» **Exercise prompt**
Establish how many lines of the material below contain the string "Tests". Return that number by itself.

» **Available data**

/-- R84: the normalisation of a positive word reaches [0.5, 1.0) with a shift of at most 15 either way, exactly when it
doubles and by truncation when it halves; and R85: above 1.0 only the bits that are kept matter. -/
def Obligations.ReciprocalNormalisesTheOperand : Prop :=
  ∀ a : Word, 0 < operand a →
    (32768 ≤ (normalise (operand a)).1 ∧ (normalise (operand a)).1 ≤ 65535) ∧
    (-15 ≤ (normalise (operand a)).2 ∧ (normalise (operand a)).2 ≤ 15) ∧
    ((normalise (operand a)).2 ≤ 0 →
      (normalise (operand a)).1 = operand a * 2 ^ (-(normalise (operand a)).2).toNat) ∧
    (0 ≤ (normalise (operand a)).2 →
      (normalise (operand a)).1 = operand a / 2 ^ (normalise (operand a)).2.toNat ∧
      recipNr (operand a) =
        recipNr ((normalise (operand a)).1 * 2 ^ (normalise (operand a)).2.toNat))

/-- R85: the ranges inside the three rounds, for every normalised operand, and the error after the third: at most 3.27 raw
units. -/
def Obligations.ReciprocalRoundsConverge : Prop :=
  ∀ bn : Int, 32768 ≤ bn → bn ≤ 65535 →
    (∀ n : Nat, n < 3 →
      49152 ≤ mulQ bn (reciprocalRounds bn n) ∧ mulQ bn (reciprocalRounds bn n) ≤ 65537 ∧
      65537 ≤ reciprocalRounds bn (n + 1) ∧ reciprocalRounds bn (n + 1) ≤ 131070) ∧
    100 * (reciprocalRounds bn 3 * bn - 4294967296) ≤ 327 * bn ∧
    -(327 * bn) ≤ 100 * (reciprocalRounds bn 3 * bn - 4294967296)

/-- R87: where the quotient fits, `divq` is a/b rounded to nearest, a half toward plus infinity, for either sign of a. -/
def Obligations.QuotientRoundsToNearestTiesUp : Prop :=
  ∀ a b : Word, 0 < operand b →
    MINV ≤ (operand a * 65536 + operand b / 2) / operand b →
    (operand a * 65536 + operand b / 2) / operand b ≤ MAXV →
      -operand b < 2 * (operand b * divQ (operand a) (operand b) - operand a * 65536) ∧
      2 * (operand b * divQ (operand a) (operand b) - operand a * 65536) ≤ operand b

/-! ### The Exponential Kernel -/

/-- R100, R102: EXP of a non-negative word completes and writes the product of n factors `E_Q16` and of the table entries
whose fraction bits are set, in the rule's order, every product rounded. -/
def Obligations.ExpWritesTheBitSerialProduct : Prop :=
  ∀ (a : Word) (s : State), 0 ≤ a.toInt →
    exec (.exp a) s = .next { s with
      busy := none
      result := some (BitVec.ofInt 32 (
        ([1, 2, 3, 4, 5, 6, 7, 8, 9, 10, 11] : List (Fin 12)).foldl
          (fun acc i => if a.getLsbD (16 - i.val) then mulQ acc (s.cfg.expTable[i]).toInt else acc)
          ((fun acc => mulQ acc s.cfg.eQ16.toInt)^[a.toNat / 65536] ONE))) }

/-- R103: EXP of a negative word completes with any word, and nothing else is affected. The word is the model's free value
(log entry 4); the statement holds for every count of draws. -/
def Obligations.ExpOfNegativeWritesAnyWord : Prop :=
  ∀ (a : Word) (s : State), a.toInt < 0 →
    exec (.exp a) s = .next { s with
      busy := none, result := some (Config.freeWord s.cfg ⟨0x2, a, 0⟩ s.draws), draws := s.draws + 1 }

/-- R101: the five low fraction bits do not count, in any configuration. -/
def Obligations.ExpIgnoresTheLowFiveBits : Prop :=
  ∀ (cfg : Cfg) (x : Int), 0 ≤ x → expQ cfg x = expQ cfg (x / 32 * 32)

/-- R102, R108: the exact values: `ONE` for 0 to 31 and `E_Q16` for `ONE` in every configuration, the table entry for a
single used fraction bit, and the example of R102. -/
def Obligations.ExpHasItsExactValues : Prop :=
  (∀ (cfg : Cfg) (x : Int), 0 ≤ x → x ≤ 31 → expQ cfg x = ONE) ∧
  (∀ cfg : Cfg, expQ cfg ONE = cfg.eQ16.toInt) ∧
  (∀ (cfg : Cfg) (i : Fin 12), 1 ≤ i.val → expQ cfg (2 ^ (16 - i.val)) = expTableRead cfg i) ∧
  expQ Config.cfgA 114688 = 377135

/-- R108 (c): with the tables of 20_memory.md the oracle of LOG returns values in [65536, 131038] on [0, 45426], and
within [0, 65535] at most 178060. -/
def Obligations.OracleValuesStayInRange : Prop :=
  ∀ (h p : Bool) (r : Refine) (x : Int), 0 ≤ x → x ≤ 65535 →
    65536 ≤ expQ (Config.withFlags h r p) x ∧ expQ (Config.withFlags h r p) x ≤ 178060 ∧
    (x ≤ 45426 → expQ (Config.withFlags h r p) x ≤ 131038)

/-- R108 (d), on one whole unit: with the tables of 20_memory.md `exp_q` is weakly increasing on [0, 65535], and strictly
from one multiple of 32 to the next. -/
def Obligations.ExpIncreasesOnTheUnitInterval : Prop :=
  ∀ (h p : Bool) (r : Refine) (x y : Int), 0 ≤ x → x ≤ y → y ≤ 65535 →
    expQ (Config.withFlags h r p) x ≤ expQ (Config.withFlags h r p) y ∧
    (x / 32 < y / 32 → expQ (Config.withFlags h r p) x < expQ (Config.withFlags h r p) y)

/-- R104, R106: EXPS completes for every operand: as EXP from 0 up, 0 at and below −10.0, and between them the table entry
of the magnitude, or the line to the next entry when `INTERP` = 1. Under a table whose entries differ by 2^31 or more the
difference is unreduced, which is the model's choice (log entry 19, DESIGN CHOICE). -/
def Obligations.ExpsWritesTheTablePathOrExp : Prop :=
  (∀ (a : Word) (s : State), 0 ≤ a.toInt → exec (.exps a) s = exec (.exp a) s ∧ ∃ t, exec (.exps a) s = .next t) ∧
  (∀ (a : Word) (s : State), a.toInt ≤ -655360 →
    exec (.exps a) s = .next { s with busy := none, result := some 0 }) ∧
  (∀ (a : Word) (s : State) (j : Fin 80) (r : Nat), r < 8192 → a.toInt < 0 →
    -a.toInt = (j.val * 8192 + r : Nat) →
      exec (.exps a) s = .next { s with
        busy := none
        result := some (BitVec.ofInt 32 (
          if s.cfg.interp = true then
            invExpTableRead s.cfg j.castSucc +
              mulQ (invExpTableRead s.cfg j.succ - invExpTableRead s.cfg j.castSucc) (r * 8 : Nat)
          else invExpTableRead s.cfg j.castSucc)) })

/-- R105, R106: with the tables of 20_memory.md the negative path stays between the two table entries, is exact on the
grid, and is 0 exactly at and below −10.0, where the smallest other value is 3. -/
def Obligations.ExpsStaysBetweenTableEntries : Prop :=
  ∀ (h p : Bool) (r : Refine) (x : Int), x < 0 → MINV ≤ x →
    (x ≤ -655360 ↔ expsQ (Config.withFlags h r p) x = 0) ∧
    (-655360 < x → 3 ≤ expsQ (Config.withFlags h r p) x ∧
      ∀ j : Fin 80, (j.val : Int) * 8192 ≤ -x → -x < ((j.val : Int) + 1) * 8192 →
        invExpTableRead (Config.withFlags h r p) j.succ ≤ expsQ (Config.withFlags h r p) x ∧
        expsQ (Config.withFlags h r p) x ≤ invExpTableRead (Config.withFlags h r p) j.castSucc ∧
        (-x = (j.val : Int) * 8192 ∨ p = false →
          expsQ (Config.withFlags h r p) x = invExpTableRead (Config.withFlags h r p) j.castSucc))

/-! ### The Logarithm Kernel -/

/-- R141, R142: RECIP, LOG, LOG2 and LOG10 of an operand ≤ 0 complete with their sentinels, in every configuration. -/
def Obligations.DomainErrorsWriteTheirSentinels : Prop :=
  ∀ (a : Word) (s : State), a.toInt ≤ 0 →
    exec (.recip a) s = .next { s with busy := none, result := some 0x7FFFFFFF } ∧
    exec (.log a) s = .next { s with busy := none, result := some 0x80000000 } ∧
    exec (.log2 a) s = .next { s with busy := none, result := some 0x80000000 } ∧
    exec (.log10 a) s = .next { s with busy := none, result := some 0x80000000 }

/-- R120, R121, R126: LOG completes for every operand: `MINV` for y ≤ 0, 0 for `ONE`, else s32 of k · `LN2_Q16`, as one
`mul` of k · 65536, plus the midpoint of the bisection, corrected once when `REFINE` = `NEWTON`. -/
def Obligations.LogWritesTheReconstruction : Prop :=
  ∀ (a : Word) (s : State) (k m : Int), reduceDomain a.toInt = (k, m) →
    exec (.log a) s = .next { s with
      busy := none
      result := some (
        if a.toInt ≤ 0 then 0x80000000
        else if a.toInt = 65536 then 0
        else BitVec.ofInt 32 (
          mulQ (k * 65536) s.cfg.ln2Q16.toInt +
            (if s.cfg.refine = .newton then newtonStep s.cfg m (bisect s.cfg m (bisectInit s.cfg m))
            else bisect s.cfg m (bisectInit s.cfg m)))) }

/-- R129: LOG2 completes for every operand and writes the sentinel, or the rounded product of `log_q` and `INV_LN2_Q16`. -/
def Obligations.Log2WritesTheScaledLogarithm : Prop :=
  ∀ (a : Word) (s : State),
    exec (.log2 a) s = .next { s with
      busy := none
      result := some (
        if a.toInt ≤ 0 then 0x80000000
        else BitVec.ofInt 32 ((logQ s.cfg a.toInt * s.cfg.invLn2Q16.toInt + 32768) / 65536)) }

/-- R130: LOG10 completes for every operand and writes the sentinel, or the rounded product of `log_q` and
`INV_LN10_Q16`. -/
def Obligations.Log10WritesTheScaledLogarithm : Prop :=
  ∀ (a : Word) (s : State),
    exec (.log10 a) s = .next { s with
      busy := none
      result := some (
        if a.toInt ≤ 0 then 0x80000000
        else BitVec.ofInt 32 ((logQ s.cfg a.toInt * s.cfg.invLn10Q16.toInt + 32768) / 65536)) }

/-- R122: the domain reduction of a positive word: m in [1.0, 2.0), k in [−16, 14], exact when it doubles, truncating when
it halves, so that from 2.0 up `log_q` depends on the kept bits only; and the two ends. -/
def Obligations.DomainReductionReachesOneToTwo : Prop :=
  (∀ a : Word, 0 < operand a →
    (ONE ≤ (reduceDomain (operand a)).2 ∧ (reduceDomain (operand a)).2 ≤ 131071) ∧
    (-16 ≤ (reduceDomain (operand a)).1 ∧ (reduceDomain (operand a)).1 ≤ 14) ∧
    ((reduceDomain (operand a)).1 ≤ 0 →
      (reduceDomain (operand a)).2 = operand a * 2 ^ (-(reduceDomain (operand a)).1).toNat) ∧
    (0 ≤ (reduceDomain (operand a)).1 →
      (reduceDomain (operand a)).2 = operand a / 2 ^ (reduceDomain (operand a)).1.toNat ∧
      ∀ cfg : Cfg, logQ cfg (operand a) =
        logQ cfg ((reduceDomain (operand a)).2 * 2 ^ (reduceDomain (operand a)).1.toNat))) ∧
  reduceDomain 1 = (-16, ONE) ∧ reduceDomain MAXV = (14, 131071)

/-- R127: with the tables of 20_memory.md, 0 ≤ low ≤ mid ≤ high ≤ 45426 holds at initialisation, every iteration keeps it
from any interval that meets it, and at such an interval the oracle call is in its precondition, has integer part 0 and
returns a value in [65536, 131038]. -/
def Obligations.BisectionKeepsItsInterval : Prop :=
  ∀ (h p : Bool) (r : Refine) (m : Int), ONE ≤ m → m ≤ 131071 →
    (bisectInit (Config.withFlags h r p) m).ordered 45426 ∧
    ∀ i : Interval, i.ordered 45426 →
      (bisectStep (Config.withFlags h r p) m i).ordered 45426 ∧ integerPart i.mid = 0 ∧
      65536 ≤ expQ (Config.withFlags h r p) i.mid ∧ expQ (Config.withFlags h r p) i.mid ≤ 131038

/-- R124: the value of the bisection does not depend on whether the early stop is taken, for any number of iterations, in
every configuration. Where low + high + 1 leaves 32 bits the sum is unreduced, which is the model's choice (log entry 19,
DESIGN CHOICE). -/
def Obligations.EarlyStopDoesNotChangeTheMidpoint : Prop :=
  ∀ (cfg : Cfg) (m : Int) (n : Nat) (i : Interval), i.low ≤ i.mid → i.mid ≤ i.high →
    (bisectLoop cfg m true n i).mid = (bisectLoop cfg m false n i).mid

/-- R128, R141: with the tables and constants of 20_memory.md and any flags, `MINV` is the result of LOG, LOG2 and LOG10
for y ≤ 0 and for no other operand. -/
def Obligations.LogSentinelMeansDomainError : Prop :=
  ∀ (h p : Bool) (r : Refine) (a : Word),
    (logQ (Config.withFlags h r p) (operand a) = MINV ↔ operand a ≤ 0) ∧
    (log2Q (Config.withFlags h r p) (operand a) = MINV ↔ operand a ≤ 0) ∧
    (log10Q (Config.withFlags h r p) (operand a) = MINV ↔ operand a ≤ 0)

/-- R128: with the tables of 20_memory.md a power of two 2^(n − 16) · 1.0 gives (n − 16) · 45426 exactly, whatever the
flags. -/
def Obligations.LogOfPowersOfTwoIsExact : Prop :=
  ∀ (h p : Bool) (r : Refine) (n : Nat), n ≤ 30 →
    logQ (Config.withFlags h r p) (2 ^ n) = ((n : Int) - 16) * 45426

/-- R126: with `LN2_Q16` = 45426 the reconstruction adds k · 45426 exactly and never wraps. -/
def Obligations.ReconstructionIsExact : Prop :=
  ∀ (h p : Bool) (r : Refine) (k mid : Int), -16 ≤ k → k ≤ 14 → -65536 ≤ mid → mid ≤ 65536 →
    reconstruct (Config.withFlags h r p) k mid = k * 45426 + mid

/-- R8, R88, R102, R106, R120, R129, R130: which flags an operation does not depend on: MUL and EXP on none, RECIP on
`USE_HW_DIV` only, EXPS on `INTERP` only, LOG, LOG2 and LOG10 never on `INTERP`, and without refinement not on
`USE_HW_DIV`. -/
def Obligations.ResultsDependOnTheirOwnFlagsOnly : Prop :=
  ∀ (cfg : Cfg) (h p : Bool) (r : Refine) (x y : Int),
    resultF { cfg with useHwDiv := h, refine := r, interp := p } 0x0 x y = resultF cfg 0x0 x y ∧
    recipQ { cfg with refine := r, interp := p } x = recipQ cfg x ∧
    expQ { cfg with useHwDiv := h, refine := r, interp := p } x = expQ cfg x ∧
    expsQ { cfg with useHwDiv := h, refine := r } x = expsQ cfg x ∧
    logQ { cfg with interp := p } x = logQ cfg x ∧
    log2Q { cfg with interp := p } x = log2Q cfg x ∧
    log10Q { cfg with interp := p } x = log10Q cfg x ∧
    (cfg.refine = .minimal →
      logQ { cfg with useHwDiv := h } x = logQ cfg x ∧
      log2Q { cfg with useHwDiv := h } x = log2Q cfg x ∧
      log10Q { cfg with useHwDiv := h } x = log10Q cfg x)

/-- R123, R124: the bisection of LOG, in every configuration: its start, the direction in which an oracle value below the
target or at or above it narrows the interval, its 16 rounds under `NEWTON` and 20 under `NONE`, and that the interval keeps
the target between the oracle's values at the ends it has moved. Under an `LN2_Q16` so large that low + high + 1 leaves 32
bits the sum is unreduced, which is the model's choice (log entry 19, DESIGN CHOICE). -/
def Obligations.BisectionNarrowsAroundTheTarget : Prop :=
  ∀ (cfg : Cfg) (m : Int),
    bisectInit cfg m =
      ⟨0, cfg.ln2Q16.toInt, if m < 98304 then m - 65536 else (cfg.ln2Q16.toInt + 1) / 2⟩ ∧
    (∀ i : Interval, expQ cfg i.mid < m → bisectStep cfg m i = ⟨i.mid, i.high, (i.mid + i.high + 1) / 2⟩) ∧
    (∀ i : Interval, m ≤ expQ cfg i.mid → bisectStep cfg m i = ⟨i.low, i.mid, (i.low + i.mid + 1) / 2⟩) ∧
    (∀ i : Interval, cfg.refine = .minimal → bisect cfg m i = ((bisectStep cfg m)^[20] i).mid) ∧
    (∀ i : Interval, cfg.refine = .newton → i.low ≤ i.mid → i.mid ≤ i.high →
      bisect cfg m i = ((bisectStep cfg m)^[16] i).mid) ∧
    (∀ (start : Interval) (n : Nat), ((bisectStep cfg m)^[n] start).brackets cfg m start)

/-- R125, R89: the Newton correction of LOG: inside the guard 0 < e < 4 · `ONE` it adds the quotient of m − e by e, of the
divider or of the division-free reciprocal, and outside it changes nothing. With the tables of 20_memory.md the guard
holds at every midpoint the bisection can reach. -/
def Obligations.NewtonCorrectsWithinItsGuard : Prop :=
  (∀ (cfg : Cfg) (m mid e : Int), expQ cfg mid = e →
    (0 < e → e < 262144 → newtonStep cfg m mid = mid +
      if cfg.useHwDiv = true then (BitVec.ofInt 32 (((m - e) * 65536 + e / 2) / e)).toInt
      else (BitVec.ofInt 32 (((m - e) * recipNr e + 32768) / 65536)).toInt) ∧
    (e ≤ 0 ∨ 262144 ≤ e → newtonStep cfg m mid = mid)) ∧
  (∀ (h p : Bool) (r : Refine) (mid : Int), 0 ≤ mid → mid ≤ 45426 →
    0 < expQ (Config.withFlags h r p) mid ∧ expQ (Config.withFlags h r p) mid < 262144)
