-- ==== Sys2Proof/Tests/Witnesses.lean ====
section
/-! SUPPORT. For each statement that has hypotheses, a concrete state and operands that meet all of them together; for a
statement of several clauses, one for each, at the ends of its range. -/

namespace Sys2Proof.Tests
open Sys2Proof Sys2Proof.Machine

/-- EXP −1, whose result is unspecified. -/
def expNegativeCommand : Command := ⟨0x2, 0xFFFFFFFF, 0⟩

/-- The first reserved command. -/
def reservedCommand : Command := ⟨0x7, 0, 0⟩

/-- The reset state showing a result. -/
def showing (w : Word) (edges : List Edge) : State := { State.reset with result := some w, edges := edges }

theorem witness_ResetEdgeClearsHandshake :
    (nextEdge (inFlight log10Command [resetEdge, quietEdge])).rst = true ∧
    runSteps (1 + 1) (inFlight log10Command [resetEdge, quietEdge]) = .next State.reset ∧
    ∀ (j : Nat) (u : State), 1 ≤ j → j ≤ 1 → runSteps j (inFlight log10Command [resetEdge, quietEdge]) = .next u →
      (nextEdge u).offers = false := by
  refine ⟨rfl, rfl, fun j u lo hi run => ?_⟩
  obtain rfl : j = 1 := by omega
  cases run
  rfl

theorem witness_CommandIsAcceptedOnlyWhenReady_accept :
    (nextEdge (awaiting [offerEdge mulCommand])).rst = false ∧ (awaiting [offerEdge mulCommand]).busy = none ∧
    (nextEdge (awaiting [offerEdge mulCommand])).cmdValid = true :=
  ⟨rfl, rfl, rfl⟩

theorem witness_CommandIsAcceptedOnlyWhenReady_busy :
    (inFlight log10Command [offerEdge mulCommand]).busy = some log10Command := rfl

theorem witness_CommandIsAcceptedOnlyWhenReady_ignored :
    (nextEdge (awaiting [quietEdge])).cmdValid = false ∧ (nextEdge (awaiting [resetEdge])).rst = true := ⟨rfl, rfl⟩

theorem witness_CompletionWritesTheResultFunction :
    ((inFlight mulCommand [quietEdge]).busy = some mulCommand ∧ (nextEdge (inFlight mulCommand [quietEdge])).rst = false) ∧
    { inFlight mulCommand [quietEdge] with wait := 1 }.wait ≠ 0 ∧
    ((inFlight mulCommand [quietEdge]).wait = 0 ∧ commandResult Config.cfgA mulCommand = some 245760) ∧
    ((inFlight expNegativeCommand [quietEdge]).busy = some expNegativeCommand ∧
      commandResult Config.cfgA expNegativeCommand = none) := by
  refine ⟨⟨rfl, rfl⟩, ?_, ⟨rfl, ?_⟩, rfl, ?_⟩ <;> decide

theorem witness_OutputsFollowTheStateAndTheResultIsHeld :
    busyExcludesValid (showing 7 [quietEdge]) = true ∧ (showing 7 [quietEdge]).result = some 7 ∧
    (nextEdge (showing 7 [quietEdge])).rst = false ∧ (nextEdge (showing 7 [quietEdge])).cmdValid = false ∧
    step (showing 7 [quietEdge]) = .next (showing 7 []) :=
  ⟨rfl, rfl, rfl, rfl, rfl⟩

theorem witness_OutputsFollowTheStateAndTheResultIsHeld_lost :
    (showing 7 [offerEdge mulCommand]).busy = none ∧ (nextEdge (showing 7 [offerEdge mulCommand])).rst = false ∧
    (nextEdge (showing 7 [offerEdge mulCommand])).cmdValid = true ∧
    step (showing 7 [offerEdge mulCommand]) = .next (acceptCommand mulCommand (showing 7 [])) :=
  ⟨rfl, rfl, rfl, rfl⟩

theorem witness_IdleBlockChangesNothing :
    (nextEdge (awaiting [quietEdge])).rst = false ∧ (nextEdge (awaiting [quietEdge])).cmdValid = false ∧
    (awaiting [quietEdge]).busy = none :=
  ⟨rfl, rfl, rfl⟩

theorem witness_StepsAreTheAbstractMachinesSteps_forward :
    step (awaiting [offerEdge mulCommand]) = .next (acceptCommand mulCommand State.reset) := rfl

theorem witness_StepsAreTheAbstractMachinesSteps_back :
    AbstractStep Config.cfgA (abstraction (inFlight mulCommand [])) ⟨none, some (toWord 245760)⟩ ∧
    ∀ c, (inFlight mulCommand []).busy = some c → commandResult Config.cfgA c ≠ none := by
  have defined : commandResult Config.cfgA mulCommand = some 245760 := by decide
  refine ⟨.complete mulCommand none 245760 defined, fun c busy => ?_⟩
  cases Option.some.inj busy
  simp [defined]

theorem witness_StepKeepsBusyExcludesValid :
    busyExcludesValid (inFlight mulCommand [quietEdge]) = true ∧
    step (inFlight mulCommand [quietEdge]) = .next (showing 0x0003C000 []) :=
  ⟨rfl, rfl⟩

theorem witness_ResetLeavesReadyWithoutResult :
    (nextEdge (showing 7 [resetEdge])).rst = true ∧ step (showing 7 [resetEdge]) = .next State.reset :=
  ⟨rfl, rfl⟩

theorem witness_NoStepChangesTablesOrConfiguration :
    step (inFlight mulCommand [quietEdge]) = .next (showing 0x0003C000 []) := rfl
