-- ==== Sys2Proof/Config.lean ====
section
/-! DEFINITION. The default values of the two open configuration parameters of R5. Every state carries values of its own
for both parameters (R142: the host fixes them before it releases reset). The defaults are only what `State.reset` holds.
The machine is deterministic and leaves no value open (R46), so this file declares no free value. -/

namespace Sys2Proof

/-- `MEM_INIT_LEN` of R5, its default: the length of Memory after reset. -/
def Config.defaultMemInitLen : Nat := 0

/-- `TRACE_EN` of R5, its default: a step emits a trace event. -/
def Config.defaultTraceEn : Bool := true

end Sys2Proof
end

» **Output of the exercise**
2